René Leiva

Un libro de Beckett, Samuel, regular formato, seguramente El innombrable, autor cuyo estriado rostro de mirada fija pero ausente aparece a lo largo y ancho de la portada, en cuyo ojo izquierdo, de él, exacto en la pupila, un orificio de polilla, seguro, atraviesa de parte a parte el volumen, agujero si empleado a manera de ojo de cerradura, por uno de sus extremos, con no buena voluntad, con estudiada malicia, puede apreciarse o contemplarse todos los nombres innominados que ciertamente nada nombran.

Mientras en Dios su nombre verdadero es el de todos los nombres, el yo – -que no fue antes ni será después- – nunca termina de encontrarse, de hacerse; su nombre es una entelequia imperfecta y huidiza; sombra en el espejo. El yo, una permanente vaciedad insaciable. Todo a pesar de la conciencia en sus variadas significaciones. O la conciencia como el torturador insomne que necesita conocer lo que no existe, lo ignorado, eso que llaman nada.

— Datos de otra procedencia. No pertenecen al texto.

/-! ### `emit` -/

@[simp] theorem emit_params (e : Event) (s : State) : (emit e s).params = s.params := rfl
@[simp] theorem emit_link (e : Event) (s : State) : (emit e s).link = s.link := rfl
@[simp] theorem emit_addrVariant (e : Event) (s : State) : (emit e s).addrVariant = s.addrVariant := rfl
@[simp] theorem emit_retries (e : Event) (s : State) : (emit e s).retries = s.retries := rfl
@[simp] theorem emit_sessionValid (e : Event) (s : State) : (emit e s).sessionValid = s.sessionValid := rfl
@[simp] theorem emit_sessionStatus (e : Event) (s : State) : (emit e s).sessionStatus = s.sessionStatus := rfl
@[simp] theorem emit_engBusy (e : Event) (s : State) : (emit e s).engBusy = s.engBusy := rfl
@[simp] theorem emit_engErr (e : Event) (s : State) : (emit e s).engErr = s.engErr := rfl
@[simp] theorem emit_engErrCmd (e : Event) (s : State) : (emit e s).engErrCmd = s.engErrCmd := rfl
@[simp] theorem emit_engCause (e : Event) (s : State) : (emit e s).engCause = s.engCause := rfl
@[simp] theorem emit_engDetail (e : Event) (s : State) : (emit e s).engDetail = s.engDetail := rfl
@[simp] theorem emit_engWritten (e : Event) (s : State) : (emit e s).engWritten = s.engWritten := rfl
@[simp] theorem emit_resChecksum (e : Event) (s : State) : (emit e s).resChecksum = s.resChecksum := rfl
@[simp] theorem emit_txbuf (e : Event) (s : State) : (emit e s).txbuf = s.txbuf := rfl
@[simp] theorem emit_resPayload (e : Event) (s : State) : (emit e s).resPayload = s.resPayload := rfl
@[simp] theorem emit_resPages (e : Event) (s : State) : (emit e s).resPages = s.resPages := rfl
@[simp] theorem emit_bal (e : Event) (s : State) : (emit e s).bal = s.bal := rfl
@[simp] theorem emit_fault (e : Event) (s : State) : (emit e s).fault = s.fault := rfl
@[simp] theorem emit_reply (e : Event) (s : State) : (emit e s).reply = s.reply := rfl
@[simp] theorem emit_series (e : Event) (s : State) : (emit e s).series = s.series := rfl
@[simp] theorem emit_fsm (e : Event) (s : State) : (emit e s).fsm = s.fsm := rfl
@[simp] theorem emit_attempt (e : Event) (s : State) : (emit e s).attempt = s.attempt := rfl
@[simp] theorem emit_rEff (e : Event) (s : State) : (emit e s).rEff = s.rEff := rfl
@[simp] theorem emit_slot (e : Event) (s : State) : (emit e s).slot = s.slot := rfl
@[simp] theorem emit_slotCarry (e : Event) (s : State) : (emit e s).slotCarry = s.slotCarry := rfl
@[simp] theorem emit_lastCause (e : Event) (s : State) : (emit e s).lastCause = s.lastCause := rfl
@[simp] theorem emit_lastDetail (e : Event) (s : State) : (emit e s).lastDetail = s.lastDetail := rfl
@[simp] theorem emit_lastWritten (e : Event) (s : State) : (emit e s).lastWritten = s.lastWritten := rfl
@[simp] theorem emit_xCmd (e : Event) (s : State) : (emit e s).xCmd = s.xCmd := rfl
@[simp] theorem emit_xExtra (e : Event) (s : State) : (emit e s).xExtra = s.xExtra := rfl
@[simp] theorem emit_xRest (e : Event) (s : State) : (emit e s).xRest = s.xRest := rfl
@[simp] theorem emit_xN (e : Event) (s : State) : (emit e s).xN = s.xN := rfl
@[simp] theorem emit_rxslot (e : Event) (s : State) : (emit e s).rxslot = s.rxslot := rfl
@[simp] theorem emit_rxlen (e : Event) (s : State) : (emit e s).rxlen = s.rxlen := rfl
@[simp] theorem emit_expIdx (e : Event) (s : State) : (emit e s).expIdx = s.expIdx := rfl
@[simp] theorem emit_running (e : Event) (s : State) : (emit e s).running = s.running := rfl
@[simp] theorem emit_inbox (e : Event) (s : State) : (emit e s).inbox = s.inbox := rfl
@[simp] theorem emit_answers (e : Event) (s : State) : (emit e s).answers = s.answers := rfl
@[simp] theorem emit_resetLine (e : Event) (s : State) : (emit e s).resetLine = s.resetLine := rfl
@[simp] theorem emit_history (e : Event) (s : State) : (emit e s).history = s.history ++ [e] := rfl
@[simp] theorem emit_draws (e : Event) (s : State) : (emit e s).draws = s.draws := rfl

“Conoces el nombre que te dieron, / no conoces el nombre que tienes. Libro de las Evidencias.” (El epígrafe.) El abismo entre conocer y saber. El conocimiento como adquisición, detentación, posesión. El saber como inmanencia; nace y fluye, maná dentro.

*****
La contemplación y apreciación de una pintura, por ejemplo, puede detenerse y concentrarse en detalles, en apenas una parte del todo, que más llama la atención, tal vez mejor trabajada o es el foco de algo circunstancial y preciso, alguna motivación de origen ignorado, en fin. Como cierto ingrediente en una vianda; determinado extracto de música sinfónica.

También en una narración encuéntranse pormenores o particularidades que en algo conciernen o convocan, impresionan y emplazan, hacen volver a ellos, a rodearlos hasta cerciorarse quién sabe de qué; tal vez de que echen raicillas en el humus humoroso, asentado por años, de la inerme sensibilidad, por lo que dura una noche del Sol desertor…

Sabido es, la novela, el relato, la narración son ficción, invento, patraña, mentira, y el lector lee a sabiendas de tal engaño, cómplice socarrón, convenido al paso mesurado de los siglos, convenio no oral ni escrito, digamos, entre al menos dos imaginaciones complementarias que han sufrido cambios de forma y ambiente y circunstancias.

Consciente de su gracioso autoengaño cabalmente adictivo y gratificante, a medida que lee, el lector respira y se insufla de esa falsa pero cautivante y a veces perturbadora atmósfera que lo envuelve e involucra, a la que, a su vez, en cordial connivencia simbiótica, sustenta, da sentido, razón de ser; y, a veces, asigna sacrílegas sinrazones. Su inerme y enorme credulidad condicionada suspende o detiene el intrínseco e implícito significado ficticio de lo narrado/escrito/leído/creído…, para dotarlo de verdadera verdad, de mayor certeza que lo cierto, más realidad que lo real… Y todo ello en secretas pero triunfales jornadas épicas de la imaginación comprometida con la realidad, de la sensibilidad blindada de sensiblería, de la memoria también proclive a suplementarias invenciones…

*****
¿Y don José, a todo esto? Ah, sí, don José, por supuesto, el único nombrado entre todos los nombres.